The most important monomers (n-BA and 2-EHA) were present from 0-100%; all others up to a maximum of 50%. The monomer compositions were uniformly distributed over the whole concentration range. For practical reasons, the number of calibration samples containing monomers of minor importance was rather low (5-7). This lack in accuracy was partly compensated by a multiple of zero concentration samples.
Setup of the Calibration Model
The key tool for the chemometric modeling procedure in the present work is the Quant 2 calibration software, which is part of the IR spectrometer software package Opus, Bruker Optik GmbH (here version 6.5).5 As soon as the ATR IR spectra of the different calibration polymers with defined composition are recorded, calibration of the model can start.
The first step is defining the components (the monomers).
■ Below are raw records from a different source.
-- ==== Sys2Proof/Syntax.lean ====
section
/-! DEFINITION. The twelve commands with their operands (spec/30_encoding.md R86), one constructor
for each row of spec/opcode_table.json. -/

namespace Sys2Proof

/-- The twelve commands. `dst` and `src` are context operands (R93), `pb` and `rb` the unclamped
parameter bytes (R81), `hash` and `index` the content of `ARG` (R82), `image` the content of `IN`
(R83). -/
inductive Instr where
  /-- `NEW.S cD, p, r` (spec/45_lifecycle.md R230). -/
  | newS (dst : ContextId) (pb rb : Byte)
  /-- `NEW.D cD, p, r` (R231). -/
  | newD (dst : ContextId) (pb rb : Byte)
  /-- `FREE cD` (R232). -/
  | free (dst : ContextId)
  /-- `ADD cD, h` (spec/40_register_store.md R114). -/
  | add (dst : ContextId) (hash : DWord)
  /-- `MERGE cD, cS` (spec/42_merge.md R160). -/
  | merge (dst src : ContextId)
  /-- `EST cD` (spec/43_estimator.md R180). -/
  | est (dst : ContextId)
  /-- `SER cD` (spec/44_codec.md R200). -/
  | ser (dst : ContextId)
  /-- `DES cD, [bytes]` (R205). -/
  | des (dst : ContextId) (image : List Byte)
  /-- `SER.L cD` (R212). -/
  | serL (dst : ContextId)
  /-- `DES.L cD, [bytes]` (R213). -/
  | desL (dst : ContextId) (image : List Byte)
  /-- `RDREG cD, i` (spec/40_register_store.md R118). -/
  | rdreg (dst : ContextId) (index : DWord)
  /-- `STAT cD` (spec/45_lifecycle.md R234). -/
  | stat (dst : ContextId)
  deriving DecidableEq, Repr

end Sys2Proof
end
Both the spectra and the corresponding comonomer compositions are included in the calibration method. For calculating the first model, the whole spectra with no spectral data preprocessing are applied. The first unrefined model has to be evaluated to test its reliability of prediction (validation). Generally, two methods of validation are used: test set and cross validation. The first requires two sets of samples: the calibration set (first) and a validation set (second).
In this experiment, since the number of available calibration samples for practical reasons is limited, the cross validation approach was preferred. Here, one sample is taken out of the entity of calibration samples and used for validation. With the remaining samples, the composition of the validation sample is calculated and compared with the true values. This procedure is repeated until all samples have been used for validation.
As a result, a coefficient of determination (R2) and the root mean square error of cross validation (RMSECV) can be calculated. These figures give information about the predictive quality of the model (true vs. calculated values). The better the model, the more R2 approaches its limiting value of 100%. The RMSECV reflects the size of the prediction error. The better the model, the more RMSECV approaches a limiting value of 0. It is considered to be the most meaningful criterion for the predictive power of a model. The RMSECV is dependent on the rank of the model. The rank is the number of factors which are used by the model. As mentioned above, the factors differ in their contribution to spectral information. Only the most significant factors are needed to explain the spectral features of the components. There is typically an optimum number of factors, where enough spectral information is considered for a good prediction while spectral noise is excluded. The optimum rank is connected with a minimum RMSECV value. In the chosen rank, possible outliers should be removed. This can change the optimal rank. The validation thus needs to be repeated after outlier removal.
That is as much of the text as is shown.